Persoalan sama terjadi di Kabupaten Sarolangun. Tambang liar marak di sepanjang kawasan Sungai Limun dan Batang Asai. Belum lagi perambahan liar yang kerap menciptakan konflik sosial di wilayah itu.
Oleh karena itu, menurut Rudi, siapa pun yang nantinya terpilih diharapkan serius memimpin daerah dengan tata kelola sumber daya alam yang berkelanjutan. Pembangunan sumber daya manusia, serta perbaikan pelayanan publik juga perlu menjadi prioritas.
Wakil Presiden Jusuf Kalla yang berkunjung pada 2015 secara gamblang menyinggung soal keruhnya air Sungai Batanghari sebagai buah dari lemahnya keseriusan pimpinan daerah. Jika ada tambang liar di hulu sungai, seharusnya cepat ditangani.
Catatan Ombudsman Provinsi Jambi menyebutkan, sejumlah daerah di Jambi masih lemah dalam penerapan pelayanan publik daerahnya. Dari 11 kabupaten/kota yang masuk ke dalam penilaian kepatuhan pelayanan publik, empat di antaranya masih masuk dalam rapor kuning atau kurang baik.
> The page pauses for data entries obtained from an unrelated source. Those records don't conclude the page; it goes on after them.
/-- A legal state with an `EXPAND` pending: StepKeepsInvariant, LegalStateNeverStops, ScheduleLifeCycle, OnlyCommandsWriteErr. -/
theorem witness_invariants : (pending (.write 0#2 0#32 0x10#8)).Inv ∧
    (pending (.write 0#2 0#32 0x10#8)).host = .write 0#2 0#32 0x10#8 :: [] ∧
    ∃ t, step (pending (.write 0#2 0#32 0x10#8)) = .next t ∧ t.err ≠ (pending (.write 0#2 0#32 0x10#8)).err :=
  ⟨⟨.inl ⟨rfl, rfl, rfl⟩, ⟨fun _ => rfl, fun h => absurd rfl h⟩, ⟨Nat.zero_le _, fun _ _ => rfl⟩, rfl,
    ⟨.nil, fun _ h => (List.not_mem_nil h).elim⟩, fun _ h => (List.not_mem_nil h).elim,
    ⟨.nil, fun _ h => (List.not_mem_nil h).elim⟩, fun _ h => (List.not_mem_nil h).elim⟩, rfl, _, rfl, by decide⟩

/-- A keyed legal state: `NK`, `NR`, `RKCNT` of an AES-128 schedule, and the schedule is that of the key `Ka`. -/
theorem witness_keyed_invariant : (loaded zeroBlock []).DescriptorsLegal ∧ (loaded zeroBlock []).ScheduleLegal := by
  refine ⟨.inr (.inl ⟨rfl, rfl, rfl⟩), fun h => absurd h (by decide), fun _ => ⟨⟨keyA, rfl, ?_⟩, ?_⟩⟩
  · show ∀ k : Fin 15, k.val ≤ 10 → scheduleA[k] = roundKey (scheduleWords 4 10 keyA) k.val
    rw [← test_schedule]
    intro k hk
    simp [expandKey, hk]
  · show ∀ k : Fin 15, 10 < k.val → scheduleA[k] = zeroBlock
    decide +kernel

/-- Two events after which the schedule is as before, and a reset: the other clauses of ScheduleLifeCycle. -/
theorem witness_ScheduleLifeCycle : (HostEvent.write 0#2 0#32 0x30#8 ≠ .write 0#2 0#32 0x10#8 ∧
    HostEvent.write 0#2 0#32 0x30#8 ≠ .write 0#2 0#32 0xF0#8 ∧ HostEvent.write 0#2 0#32 0x30#8 ≠ .reset) ∧
    (pending .reset).host = .reset :: [] ∧ ∃ t, step (pending .reset) = .next t := ⟨by decide, rfl, _, rfl⟩

/-- A state that no run reaches, in which the stop of OnlyAbsentRoundKeyStops happens. -/
theorem witness_OnlyAbsentRoundKeyStops : Instr.encecb.isData = true ∧ ∃ s : State, s.rkcnt.toNat = s.nr.toNat + 1 ∧
    15 ≤ s.nr.toNat ∧ s.Ready .encecb :=
  ⟨rfl, { State.reset with nr := 15#8, rkcnt := 16#8 }, by decide, by decide, fun h => absurd h (by decide), fun _ => Nat.zero_le _,
    fun h => absurd h (by decide), fun h => absurd h (by decide)⟩

theorem witness_DataCommandsDoNotReadKey : Instr.encblk.isData = true := rfl

/-- A buffer that differs above `LEN` only. -/
theorem witness_BytesAboveLenAreNotRead : Instr.encctr.isData = true ∧
    ((loaded ivB textA).din.write 5 0xAA#8).read 5 ≠ (loaded ivB textA).din.read 5 ∧
    ∀ a, a < (loaded ivB textA).len.toNat → ((loaded ivB textA).din.write 5 0xAA#8).read a = (loaded ivB textA).din.read a := by
  refine ⟨rfl, by decide, ?_⟩
  show ∀ a, a < 5 → _
  decide

theorem witness_SetDataStoresMessage : State.reset.din.wf ∧ ([] : Bytes).length < 2 ^ 32 ∧ blockA.length < 2 ^ 32 :=
  ⟨⟨.nil, fun _ h => (List.not_mem_nil h).elim⟩, by decide, by decide⟩

/-- OperationsWithoutAKey, with a schedule held and with none. -/
theorem witness_OperationsWithoutAKey : (loaded zeroBlock []).din.wf ∧ blockA.length = 16 ∧ (loaded zeroBlock []).Keyed ∧
    State.reset.din.wf ∧ State.reset.rkcnt.toNat ≠ State.reset.nr.toNat + 1 :=
  ⟨⟨.nil, fun _ h => (List.not_mem_nil h).elim⟩, rfl, loaded_keyed .., ⟨.nil, fun _ h => (List.not_mem_nil h).elim⟩, by decide⟩

/-- OperationDerivesItsSchedule: keys of 16 and 32 bytes, and one whose length has the low byte of a legal one. -/
theorem witness_OperationDerivesItsSchedule : keyA.length = 16 ∧ (List.replicate 32 0x00#8).length = 32 ∧
    ¬ ((List.replicate 272 0x00#8).length = 16 ∨ (List.replicate 272 0x00#8).length = 24 ∨
      (List.replicate 272 0x00#8).length = 32) := by
  refine ⟨rfl, List.length_replicate, ?_⟩
  rw [List.length_replicate]
  decide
Tujuh daerah masuk dalam rapor hijau atau sudah baik.
”Daerah lainnya sudah masuk kategori hijau, kecuali 4 daerah, yakni Sarolangun, Merangin, Kerinci, dan Sungai Penuh,” kata Jafar Ahmad, Kepala Ombudsman Provinsi Jambi. Ke depan, lanjutnya, kandidat terpilih perlu mengimplementasikan reformasi birokrasi dan pelayanan publiknya.
Faktor kekerabatan dalam politik di daerah menghadirkan tantangan berupa sulitnya mewujudkan substansi demokrasi. Dalam sejumlah kasus, politik kekerabatan juga berpotensi menghadang pembangunan dan kemajuan daerah itu.
Oleh karena itu, selayaknya masyarakat kritis sebelum memilih kandidat. Dan sepantasnya pula kandidat sungguh- sungguh menjalankan amanat rakyatnya, menghadirkan kesejahteraan di ”Negeri Jambe”.